Authors: Yi-Lun Lee, Yi-Hsuan Tsai, Wei-Chen Chiu
Abstract: While large vision-language models (LVLMs) have shown impressive capabilities
in generating plausible responses correlated with input visual contents, they
still suffer from hallucinations, where the generated text inaccurately
reflects visual contents. To address this, recent approaches apply contrastive
decoding to calibrate the model’s response via contrasting output distributions
with original and visually distorted samples, demonstrating promising
hallucination mitigation in a training-free manner. However, the potential of
changing information in visual inputs is not well-explored, so a deeper
investigation into the behaviors of visual contrastive decoding is of great
interest. In this paper, we first explore various methods for contrastive
decoding to change visual contents, including image downsampling and editing.
Downsampling images reduces the detailed textual information while editing
yields new contents in images, providing new aspects as visual contrastive
samples. To further study benefits by using different contrastive samples, we
analyze probability-level metrics, including entropy and distribution distance.

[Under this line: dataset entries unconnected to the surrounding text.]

theorem execFixKill_reaches (s : State) : Reaches s (execFixKill s) := by
  unfold execFixKill
  first | exact ⟨_, rfl⟩ | (dsimp only; repeat' split) <;> first | exact ⟨_, rfl⟩ | exact reaches_self s

theorem execFixReadoutDone_reaches (s : State) : Reaches s (execFixReadoutDone s) := by
  unfold execFixReadoutDone
  first | exact ⟨_, rfl⟩ | (dsimp only; repeat' split) <;> first | exact ⟨_, rfl⟩ | exact reaches_self s

theorem execThermalThrottle_reaches (s : State) : Reaches s (execThermalThrottle s) := ⟨_, rfl⟩

theorem execThermalFix_reaches (s : State) : Reaches s (execThermalFix s) := ⟨_, rfl⟩

theorem execPowerThrottle_reaches (s : State) : Reaches s (execPowerThrottle s) := ⟨_, rfl⟩

theorem execPrectlDrain_reaches (part : Nat) (v : Word64) (s : State) : Reaches s (execPrectlDrain part v s) := by
  unfold execPrectlDrain
  first | exact ⟨_, rfl⟩ | (dsimp only; repeat' split) <;> first | exact ⟨_, rfl⟩ | exact reaches_self s

theorem execDrainComplete_reaches (part : Nat) (s : State) : Reaches s (execDrainComplete part s) := by
  unfold execDrainComplete
  first | exact ⟨_, rfl⟩ | (dsimp only; repeat' split) <;> first | exact ⟨_, rfl⟩ | exact reaches_self s

theorem execDrainTimeout_reaches (part : Nat) (s : State) : Reaches s (execDrainTimeout part s) := by
  unfold execDrainTimeout
  first | exact ⟨_, rfl⟩ | (dsimp only; repeat' split) <;> first | exact ⟨_, rfl⟩ | exact reaches_self s

theorem execPrectlFreeze_reaches (part : Nat) (v : Word64) (s : State) : Reaches s (execPrectlFreeze part v s) := by
  unfold execPrectlFreeze
  first | exact ⟨_, rfl⟩ | (dsimp only; repeat' split) <;> first | exact ⟨_, rfl⟩ | exact reaches_self s

theorem execPrectlRestore_reaches (part : Nat) (v : Word64) (s : State) : Reaches s (execPrectlRestore part v s) := by
  unfold execPrectlRestore
  first | exact ⟨_, rfl⟩ | (dsimp only; repeat' split) <;> first | exact ⟨_, rfl⟩ | exact reaches_self s

theorem execPartclWrite_reaches (die k : Nat) (v : Word64) (s : State) : Reaches s (execPartclWrite die k v s) := by
  unfold execPartclWrite
  first | exact ⟨_, rfl⟩ | (dsimp only; repeat' split) <;> first | exact ⟨_, rfl⟩ | exact reaches_self s

theorem execQgpartWrite_reaches (q : Nat) (v : Word64) (s : State) : Reaches s (execQgpartWrite q v s) := by
  unfold execQgpartWrite
  first | exact ⟨_, rfl⟩ | (dsimp only; repeat' split) <;> first | exact ⟨_, rfl⟩ | exact reaches_self s

theorem execDswinWrite_reaches (die part : Nat) (v : Word64) (s : State) : Reaches s (execDswinWrite die part v s) := by
  unfold execDswinWrite
  first | exact ⟨_, rfl⟩ | (dsimp only; repeat' split) <;> first | exact ⟨_, rfl⟩ | exact reaches_self s

theorem execFdispWrite_reaches (die part : Nat) (v : Word64) (s : State) : Reaches s (execFdispWrite die part v s) := by
  unfold execFdispWrite
  first | exact ⟨_, rfl⟩ | (dsimp only; repeat' split) <;> first | exact ⟨_, rfl⟩ | exact reaches_self s

theorem execQtailWrite_reaches (q : Nat) (v : Word64) (s : State) : Reaches s (execQtailWrite q v s) := ⟨_, rfl⟩

theorem execQctlWrite_reaches (q : Nat) (v : Word64) (s : State) : Reaches s (execQctlWrite q v s) := by
  unfold execQctlWrite
  first | exact ⟨_, rfl⟩ | (dsimp only; repeat' split) <;> first | exact ⟨_, rfl⟩ | exact reaches_self s

theorem execLaunchRecordRead_reaches (q : Nat) (s : State) : Reaches s (execLaunchRecordRead q s) := by
  unfold execLaunchRecordRead
  first | exact ⟨_, rfl⟩ | (dsimp only; repeat' split) <;> first | exact ⟨_, rfl⟩ | exact reaches_self s

theorem execNodePlace_reaches (part : Nat) (s : State) : Reaches s (execNodePlace part s) := by
  unfold execNodePlace
  first | exact ⟨_, rfl⟩ | (dsimp only; repeat' split) <;> first | exact ⟨_, rfl⟩ | exact reaches_self s

theorem execReadyPriorityPromote_reaches (l node : Nat) (s : State) : Reaches s (execReadyPriorityPromote l node s) := ⟨_, rfl⟩

theorem execNodeDispatch_reaches (l node : Nat) (s : State) : Reaches s (execNodeDispatch l node s) := by
  unfold execNodeDispatch
  first | exact ⟨_, rfl⟩ | (dsimp only; repeat' split) <;> first | exact ⟨_, rfl⟩ | exact reaches_self s

theorem execNodeEnd_reaches (l node : Nat) (s : State) : Reaches s (execNodeEnd l node s) := by
  unfold execNodeEnd
  first | exact ⟨_, rfl⟩ | (dsimp only; repeat' split) <;> first | exact ⟨_, rfl⟩ | exact reaches_self s

theorem execHostMemWrite_reaches (own : Bool) (pa : Nat) (bytes : List Byte) (s : State) : Reaches s (execHostMemWrite own pa bytes s) := by
  unfold execHostMemWrite
  first | exact ⟨_, rfl⟩ | (dsimp only; repeat' split) <;> first | exact ⟨_, rfl⟩ | exact reaches_self s

theorem execHostMemRead_reaches (pa : Nat) (s : State) : Reaches s (execHostMemRead pa s) := ⟨_, rfl⟩

theorem execPeerAccess_reaches (a : PeerReq) (s : State) : Reaches s (execPeerAccess a s) := ⟨_, rfl⟩

theorem execRcvgo_reaches (s : State) : Reaches s (execRcvgo s) := by
  unfold execRcvgo
  first | exact ⟨_, rfl⟩ | (dsimp only; repeat' split) <;> first | exact ⟨_, rfl⟩ | exact reaches_self s

theorem execAttgo_reaches (s : State) : Reaches s (execAttgo s) := ⟨_, rfl⟩

theorem execPowerGood_reaches (s : State) : Reaches s (execPowerGood s) := ⟨_, rfl⟩

theorem execPackageReset_reaches (s : State) : Reaches s (execPackageReset s) := ⟨_, rfl⟩

theorem execRegWrite_reaches (die off : Nat) (v : Word64) (s : State) : Reaches s (execRegWrite die off v s) := ⟨_, rfl⟩

theorem execFirmwarePolicyResume_reaches (c : Nat) (resume : Bool) (s : State) : Reaches s (execFirmwarePolicyResume c resume s) := by
  unfold execFirmwarePolicyResume
  first | exact ⟨_, rfl⟩ | (dsimp only; repeat' split) <;> first | exact ⟨_, rfl⟩ | exact reaches_self s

Interestingly, the effect of these samples in mitigating hallucinations varies
a lot across LVLMs and benchmarks. Based on our analysis, we propose a simple
yet effective method to combine contrastive samples, offering a practical
solution for applying contrastive decoding across various scenarios. Extensive
experiments are conducted to validate the proposed fusion method among
different benchmarks.
Source: http://arxiv.org/abs/2412.06775v1